Which lines of the material contain the word "pure"? Show each one.
--- START ---
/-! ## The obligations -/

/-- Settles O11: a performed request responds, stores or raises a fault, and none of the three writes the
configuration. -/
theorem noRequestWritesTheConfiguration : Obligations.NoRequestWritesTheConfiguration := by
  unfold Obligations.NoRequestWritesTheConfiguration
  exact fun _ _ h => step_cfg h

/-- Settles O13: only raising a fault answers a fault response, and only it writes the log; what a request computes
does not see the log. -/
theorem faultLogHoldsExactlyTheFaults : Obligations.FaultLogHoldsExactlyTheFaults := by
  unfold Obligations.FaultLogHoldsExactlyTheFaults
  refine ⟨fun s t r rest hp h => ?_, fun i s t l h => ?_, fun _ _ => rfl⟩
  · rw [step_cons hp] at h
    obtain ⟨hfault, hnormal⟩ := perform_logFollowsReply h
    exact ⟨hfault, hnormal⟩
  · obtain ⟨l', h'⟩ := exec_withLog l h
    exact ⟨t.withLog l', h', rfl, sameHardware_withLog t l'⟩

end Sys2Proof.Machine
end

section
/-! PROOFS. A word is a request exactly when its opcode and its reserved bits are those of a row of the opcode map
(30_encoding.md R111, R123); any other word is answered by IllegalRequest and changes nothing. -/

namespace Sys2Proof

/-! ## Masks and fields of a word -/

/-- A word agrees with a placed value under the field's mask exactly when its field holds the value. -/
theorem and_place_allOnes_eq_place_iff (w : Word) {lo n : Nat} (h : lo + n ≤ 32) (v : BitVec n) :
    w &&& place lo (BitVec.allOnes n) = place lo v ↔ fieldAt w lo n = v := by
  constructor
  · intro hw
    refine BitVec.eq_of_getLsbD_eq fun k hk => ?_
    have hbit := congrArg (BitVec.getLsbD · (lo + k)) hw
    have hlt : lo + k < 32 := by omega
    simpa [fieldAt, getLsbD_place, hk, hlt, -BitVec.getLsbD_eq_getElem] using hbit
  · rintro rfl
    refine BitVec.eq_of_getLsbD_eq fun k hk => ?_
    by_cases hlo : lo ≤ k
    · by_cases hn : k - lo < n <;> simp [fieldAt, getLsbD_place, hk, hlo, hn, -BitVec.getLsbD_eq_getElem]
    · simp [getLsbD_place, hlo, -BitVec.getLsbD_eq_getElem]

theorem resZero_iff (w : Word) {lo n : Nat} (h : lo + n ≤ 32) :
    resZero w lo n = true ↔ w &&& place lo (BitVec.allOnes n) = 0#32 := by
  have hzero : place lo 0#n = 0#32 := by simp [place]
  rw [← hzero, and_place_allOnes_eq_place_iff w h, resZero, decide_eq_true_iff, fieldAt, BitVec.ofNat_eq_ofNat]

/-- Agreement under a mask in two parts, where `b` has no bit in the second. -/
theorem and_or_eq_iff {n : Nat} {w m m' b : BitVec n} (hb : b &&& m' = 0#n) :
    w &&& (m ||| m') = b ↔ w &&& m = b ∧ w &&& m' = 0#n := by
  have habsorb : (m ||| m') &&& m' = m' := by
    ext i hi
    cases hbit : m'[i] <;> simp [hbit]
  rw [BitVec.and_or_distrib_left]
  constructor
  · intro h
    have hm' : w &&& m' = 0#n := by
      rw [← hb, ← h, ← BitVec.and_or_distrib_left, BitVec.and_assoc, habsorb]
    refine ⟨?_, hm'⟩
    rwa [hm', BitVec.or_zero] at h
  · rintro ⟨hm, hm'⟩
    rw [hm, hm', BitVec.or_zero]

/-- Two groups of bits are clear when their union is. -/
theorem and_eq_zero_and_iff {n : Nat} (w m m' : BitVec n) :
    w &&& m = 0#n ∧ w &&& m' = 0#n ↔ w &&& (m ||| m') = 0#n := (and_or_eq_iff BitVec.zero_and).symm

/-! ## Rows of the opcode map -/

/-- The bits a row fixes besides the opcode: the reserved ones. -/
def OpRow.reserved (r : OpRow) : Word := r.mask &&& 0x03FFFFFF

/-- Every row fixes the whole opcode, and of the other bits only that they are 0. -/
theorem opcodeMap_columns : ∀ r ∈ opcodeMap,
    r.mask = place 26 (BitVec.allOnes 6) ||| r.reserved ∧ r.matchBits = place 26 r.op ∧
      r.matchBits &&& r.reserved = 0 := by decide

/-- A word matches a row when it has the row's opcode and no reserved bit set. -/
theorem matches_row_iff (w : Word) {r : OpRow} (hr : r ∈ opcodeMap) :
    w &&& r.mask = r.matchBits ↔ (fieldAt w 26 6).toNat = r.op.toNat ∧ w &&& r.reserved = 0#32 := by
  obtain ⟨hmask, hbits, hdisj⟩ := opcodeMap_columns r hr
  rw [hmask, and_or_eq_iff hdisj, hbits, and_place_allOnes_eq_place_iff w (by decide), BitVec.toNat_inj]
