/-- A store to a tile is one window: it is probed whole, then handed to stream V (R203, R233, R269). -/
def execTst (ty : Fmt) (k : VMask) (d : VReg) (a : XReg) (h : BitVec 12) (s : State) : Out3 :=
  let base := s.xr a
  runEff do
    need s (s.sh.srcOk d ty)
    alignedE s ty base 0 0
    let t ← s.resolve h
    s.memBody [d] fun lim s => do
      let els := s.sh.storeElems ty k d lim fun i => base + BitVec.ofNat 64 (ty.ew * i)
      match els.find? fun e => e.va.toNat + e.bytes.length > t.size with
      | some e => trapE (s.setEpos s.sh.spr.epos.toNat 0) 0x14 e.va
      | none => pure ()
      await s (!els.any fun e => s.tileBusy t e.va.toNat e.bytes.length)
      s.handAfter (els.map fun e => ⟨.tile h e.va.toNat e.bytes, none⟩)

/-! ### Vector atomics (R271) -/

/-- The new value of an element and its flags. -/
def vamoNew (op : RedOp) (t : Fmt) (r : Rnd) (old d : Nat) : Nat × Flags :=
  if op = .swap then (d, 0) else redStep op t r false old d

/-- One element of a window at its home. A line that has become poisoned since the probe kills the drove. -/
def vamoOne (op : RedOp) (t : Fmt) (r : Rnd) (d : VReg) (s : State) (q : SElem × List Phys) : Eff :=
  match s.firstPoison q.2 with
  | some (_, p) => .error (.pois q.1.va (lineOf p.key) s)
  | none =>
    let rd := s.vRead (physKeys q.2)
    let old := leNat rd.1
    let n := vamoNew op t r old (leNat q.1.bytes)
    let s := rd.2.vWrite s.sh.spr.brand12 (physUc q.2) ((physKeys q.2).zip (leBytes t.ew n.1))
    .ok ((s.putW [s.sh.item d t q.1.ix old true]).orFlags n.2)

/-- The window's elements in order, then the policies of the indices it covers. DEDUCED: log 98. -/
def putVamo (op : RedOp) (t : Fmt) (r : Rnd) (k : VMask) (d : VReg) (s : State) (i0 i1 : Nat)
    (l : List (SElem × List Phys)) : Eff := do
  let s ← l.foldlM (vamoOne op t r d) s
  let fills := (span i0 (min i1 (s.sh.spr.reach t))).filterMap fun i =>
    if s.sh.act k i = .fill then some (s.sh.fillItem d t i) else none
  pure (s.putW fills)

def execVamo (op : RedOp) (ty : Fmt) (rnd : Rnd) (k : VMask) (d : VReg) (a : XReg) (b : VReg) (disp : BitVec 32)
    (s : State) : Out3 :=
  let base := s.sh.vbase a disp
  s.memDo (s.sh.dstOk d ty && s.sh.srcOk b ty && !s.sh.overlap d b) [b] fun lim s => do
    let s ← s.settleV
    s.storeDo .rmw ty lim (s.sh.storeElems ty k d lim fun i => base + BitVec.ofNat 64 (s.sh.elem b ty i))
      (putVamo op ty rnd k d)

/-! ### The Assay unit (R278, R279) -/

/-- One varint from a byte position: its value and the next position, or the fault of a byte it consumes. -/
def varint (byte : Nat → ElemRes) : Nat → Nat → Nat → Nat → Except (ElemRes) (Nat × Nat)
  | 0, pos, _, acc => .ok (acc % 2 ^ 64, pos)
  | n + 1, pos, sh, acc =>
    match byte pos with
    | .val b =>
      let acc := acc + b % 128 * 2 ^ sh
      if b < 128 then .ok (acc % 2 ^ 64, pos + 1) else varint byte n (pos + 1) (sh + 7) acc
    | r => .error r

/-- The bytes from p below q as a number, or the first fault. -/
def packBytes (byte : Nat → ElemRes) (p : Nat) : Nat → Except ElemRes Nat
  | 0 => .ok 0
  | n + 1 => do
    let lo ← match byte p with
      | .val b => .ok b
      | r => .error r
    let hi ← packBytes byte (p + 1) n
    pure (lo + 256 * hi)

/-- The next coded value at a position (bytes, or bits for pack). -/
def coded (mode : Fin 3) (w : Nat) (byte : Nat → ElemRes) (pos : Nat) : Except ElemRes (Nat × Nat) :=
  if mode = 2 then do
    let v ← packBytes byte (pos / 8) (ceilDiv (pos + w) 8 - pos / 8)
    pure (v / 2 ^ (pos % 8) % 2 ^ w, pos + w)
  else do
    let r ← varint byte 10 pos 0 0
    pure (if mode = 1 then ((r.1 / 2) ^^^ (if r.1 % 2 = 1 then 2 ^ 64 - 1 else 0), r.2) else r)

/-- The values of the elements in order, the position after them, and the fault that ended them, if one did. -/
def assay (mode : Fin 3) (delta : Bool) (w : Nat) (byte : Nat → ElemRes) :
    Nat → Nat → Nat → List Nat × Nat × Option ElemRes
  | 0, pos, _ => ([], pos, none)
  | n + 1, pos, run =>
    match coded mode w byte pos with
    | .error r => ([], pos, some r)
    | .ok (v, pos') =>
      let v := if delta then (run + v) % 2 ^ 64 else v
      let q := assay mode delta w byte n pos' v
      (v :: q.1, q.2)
--- END ---
_Finished exercise_.
      | none => pure ()
  pure (s.putW fills)
    pure (lo + 256 * hi)
    pure (v / 2 ^ (pos % 8) % 2 ^ w, pos + w)
    pure (if mode = 1 then ((r.1 / 2) ^^^ (if r.1 % 2 = 1 then 2 ^ 64 - 1 else 0), r.2) else r)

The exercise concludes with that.